仔細想想確實有可能哦,二女爭掌門就不奇怪了。不然守璋這小子憑什麼能讓兩個美女師妹打破頭?他配嗎?!
守璋再次無辜躺槍:……我什麼都沒說過啊喂!
林汀輕笑一聲,「掌門師父對我而言,如父如兄,我自然不會讓弟子們因為一點小事打擾他老人家的清淨。」
顧筱雪又默默翻了個白眼,心道這老母雞越來越過分了!把沈玄之跟崽子一樣護得那麼密不透風!好氣!色誘計劃這還怎麼進行???

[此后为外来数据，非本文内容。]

theorem State.slewStep_out {s : State} (src : Nat) (b : Nat) (h₀ : Out L₀ s₀ s)
    (hL : Key.sub [.w 16 8, .w 16 8847360, .w 16 10813440] L₀ = true) :
    Out L₀ s₀ (State.slewStep s src b) := by
  unfold State.slewStep
  repeat'
    first
      | with_reducible assumption | with_reducible apply Out.puts_nil | with_reducible apply Out.puts_cons
      | with_reducible apply Out.put | with_reducible apply Out.putI | exact Key.hasA rfl | exact Key.hasW
      | exact Out.sub hL rfl | intro _ | with_reducible apply Out.ite | split | dsimp only [id_eq]
      | (rename_i e; with_reducible refine Out.of_eq e ?_)

theorem State.srcUse_out {s : State} (h₀ : Out L₀ s₀ s)
    (hL : Key.sub [.a 2 32 4, .w 12 8, .w 13 8, .w 13 12, .w 13 76, .w 13 1572864, .w 13 2359296, .w 13 2424832, .w 13 20250624,
    .w 14 8, .w 14 12, .w 14 24, .w 14 84, .w 14 3211264, .w 14 3342336, .w 14 3407872, .w 14 3473408,
    .w 14 3538944, .w 14 4128768, .w 14 4194304, .w 14 4259840, .w 14 4325376, .w 14 4784128, .w 14 21692416,
    .w 14 21757952, .w 14 22675456, .w 14 22806528, .w 16 8, .w 16 12, .w 16 64, .w 16 68, .w 16 8519680,
    .w 16 8847360, .w 16 8912896, .w 16 9502720, .w 16 9568256, .w 16 9699328, .w 16 9764864, .w 16 9830400,
    .w 16 10420224, .w 16 10551296, .w 16 10813440, .w 16 10878976, .w 16 23068672, .w 16 23789568, .w 16 23855104,
    .w 16 23920640, .w 17 13762560, .w 18 8, .w 18 12, .w 18 72, .w 18 786432, .w 18 20578304, .w 19 12, .w 19 16,
    .w 19 1114112, .w 19 1179648, .a 19 1310720 268435456, .a 19 1376256 268435456, .a 19 22413312 268435456,
    .a 19 22478848 268435456, .p .win, .p .edges, .p .inbox, .p .chn, .p .seqs, .p .pa, .p .jq, .p .jact] L₀ = true) :
    Out L₀ s₀ (State.srcUse s) := by
  unfold State.srcUse
  repeat'
    first
      | with_reducible assumption | with_reducible apply Out.puts_nil | with_reducible apply Out.puts_cons
      | with_reducible apply Out.put | with_reducible apply State.srcLossAll_out | with_reducible apply Out.when
      | with_reducible apply State.srcLost_out | with_reducible apply State.slewStep_out | exact srcOkFld_has _
      | exact Key.hasA rfl | exact Key.hasW | exact Out.sub hL rfl | intro _ | with_reducible apply Out.ite | split
      | dsimp only [id_eq] | (rename_i e; with_reducible refine Out.of_eq e ?_)

theorem State.srcShow_out {s : State} (o : PwmObs) (h₀ : Out L₀ s₀ s)
    (hL : Key.sub [.w 16 8, .w 16 20, .w 16 24, .w 16 23396352, .w 16 23461888, .w 16 23855104] L₀ = true) :
    Out L₀ s₀ (State.srcShow s o) := by
  unfold State.srcShow
  repeat'
    first
      | with_reducible assumption | with_reducible apply Out.when | with_reducible apply Out.put
      | with_reducible apply Out.puts_nil | with_reducible apply Out.puts_cons | exact Key.hasA rfl | exact Key.hasW
      | exact Out.sub hL rfl | intro _ | with_reducible apply Out.ite | split | dsimp only [id_eq]
      | (rename_i e; with_reducible refine Out.of_eq e ?_)

theorem State.encShift_out {s : State} (h₀ : Out L₀ s₀ s)
    (hL : Key.sub [.w 16 12, .w 16 10158080, .w 16 10289152, .w 16 11075584, .p .edges, .p .inbox, .p .tenc] L₀ = true) :
    Out L₀ s₀ (State.encShift s) := by
  unfold State.encShift
  repeat'
    first
      | with_reducible assumption | with_reducible apply Out.puts_nil | with_reducible apply Out.puts_cons
      | with_reducible apply Out.put | with_reducible apply Out.putI | with_reducible apply Out.post
      | with_reducible apply Out.evt | exact Key.hasA rfl | exact Key.hasW | exact Out.sub hL rfl | intro _
      | with_reducible apply Out.ite | split | dsimp only [id_eq]
      | (rename_i e; with_reducible refine Out.of_eq e ?_) | with_reducible apply Out.setTenc

theorem State.park_out {s : State} (h₀ : Out L₀ s₀ s)
    (hL : Key.sub [.w 16 10682368, .w 16 10747904] L₀ = true) :
    Out L₀ s₀ (State.park s) := by
  unfold State.park
  repeat'
    first
      | with_reducible assumption | with_reducible apply Out.putI | with_reducible apply Out.foldl
      | with_reducible apply Out.foldlFst | exact Key.hasA rfl | exact Key.hasW | exact Out.sub hL rfl | intro _
      | with_reducible apply Out.ite | split | dsimp only [id_eq]
      | (rename_i e; with_reducible refine Out.of_eq e ?_)

theorem State.modulate_out {s : State} (h₀ : Out L₀ s₀ s)
    (hL : Key.sub [.a 16 10485760 268435456, .w 16 23527424, .w 16 23592960, .a 16 24182784 268435456, .p .free] L₀ = true) :
    Out L₀ s₀ (State.modulate s) := by
  unfold State.modulate
  repeat'
    first
      | with_reducible assumption | with_reducible apply Out.puts_nil | with_reducible apply Out.puts_cons
      | with_reducible apply Out.put | with_reducible apply Out.drew | exact Key.hasA rfl | exact Key.hasW
      | exact Out.sub hL rfl | intro _ | with_reducible apply Out.ite | split | dsimp only [id_eq]
      | (rename_i e; with_reducible refine Out.of_eq e ?_)

theorem State.brake_out {s : State} (h₀ : Out L₀ s₀ s)
    (hL : Key.sub crlToOut L₀ = true) :
    Out L₀ s₀ (State.brake s) := by
  unfold State.brake
  repeat'
    first
      | with_reducible assumption | with_reducible apply State.crlTo_out | exact Key.hasA rfl | exact Key.hasW
      | exact Out.sub hL rfl | intro _ | with_reducible apply Out.ite | split | dsimp only [id_eq]
      | (rename_i e; with_reducible refine Out.of_eq e ?_)

theorem State.crlStep_out {s : State} (o : PwmObs) (h₀ : Out L₀ s₀ s)
    (hL : Key.sub [.a 2 32 4, .w 12 8, .w 13 8, .w 13 12, .w 13 76, .w 13 1572864, .w 13 2359296, .w 13 2424832, .w 13 20250624,
    .w 14 8, .w 14 12, .w 14 24, .w 14 84, .w 14 3211264, .w 14 3342336, .w 14 3407872, .w 14 3473408,
    .w 14 3538944, .w 14 4128768, .w 14 4194304, .w 14 4259840, .w 14 4325376, .w 14 4784128, .w 14 21692416,
    .w 14 21757952, .w 14 22675456, .w 14 22806528, .w 16 8, .w 16 12, .w 16 68, .w 16 76, .w 16 8519680,
    .w 16 8585216, .w 16 8847360, .w 16 8912896, .w 16 8978432, .w 16 9240576, .w 16 9306112, .w 16 9502720,
    .w 16 9568256, .w 16 9699328, .w 16 9764864, .w 16 9830400, .w 16 10092544, .w 16 10354688, .w 16 10420224,
    .w 16 10551296, .w 16 10878976, .w 16 10944512, .w 16 23068672, .w 16 23789568, .w 16 23855104, .w 16 23920640,
    .w 16 24051712, .w 16 24444928, .w 17 13762560, .w 17 24510464, .w 18 8, .w 18 12, .w 18 72, .w 18 786432,
    .w 18 20578304, .w 19 12, .w 19 16, .w 19 1114112, .w 19 1179648, .a 19 1310720 268435456,
    .a 19 1376256 268435456, .a 19 22413312 268435456, .a 19 22478848 268435456, .p .win, .p .edges, .p .inbox,
    .p .chn, .p .seqs, .p .pa, .p .jq, .p .jact] L₀ = true) :
    Out L₀ s₀ (State.crlStep s o) := by
  unfold State.crlStep
  repeat'
    first
      | with_reducible assumption | with_reducible apply State.tryStart_out | with_reducible apply State.crlTo_out
      | with_reducible apply Out.puts_nil | with_reducible apply Out.puts_cons | with_reducible apply Out.put
      | with_reducible apply State.brake_out | with_reducible apply Out.count
      | with_reducible apply State.srcLossAll_out | exact Key.hasA rfl | exact Key.hasW | exact Out.sub hL rfl
      | intro _ | with_reducible apply Out.ite | split | dsimp only [id_eq]
      | (rename_i e; with_reducible refine Out.of_eq e ?_)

最近她不是沒有故技重施再對林汀下藥,但對方似乎有了防範,她幾次下毒都沒成功。
想要在比劍中重傷林汀?也不行,她倆的比試現在已經成了三清山眾弟子茶餘飯後的經典娛樂節目,沒有比看兩個美女對打更有趣的事情了。
有師兄師姐們在旁邊看著,顧筱雪也不好做什麼手腳,更不能把林汀傷得太重。
真是左也不行,右也不行,顧筱雪這個心頭火噌噌地往上竄啊。
罷了罷了不生氣,這麼多人看著,再爭執下去也沒必要,接觸不到沈玄之就算了!
顧筱雪想到還有一個月就開放的靈池秘境,到時候以隨行弟子身份跟著沈玄之下山,豈不是下手機會更多?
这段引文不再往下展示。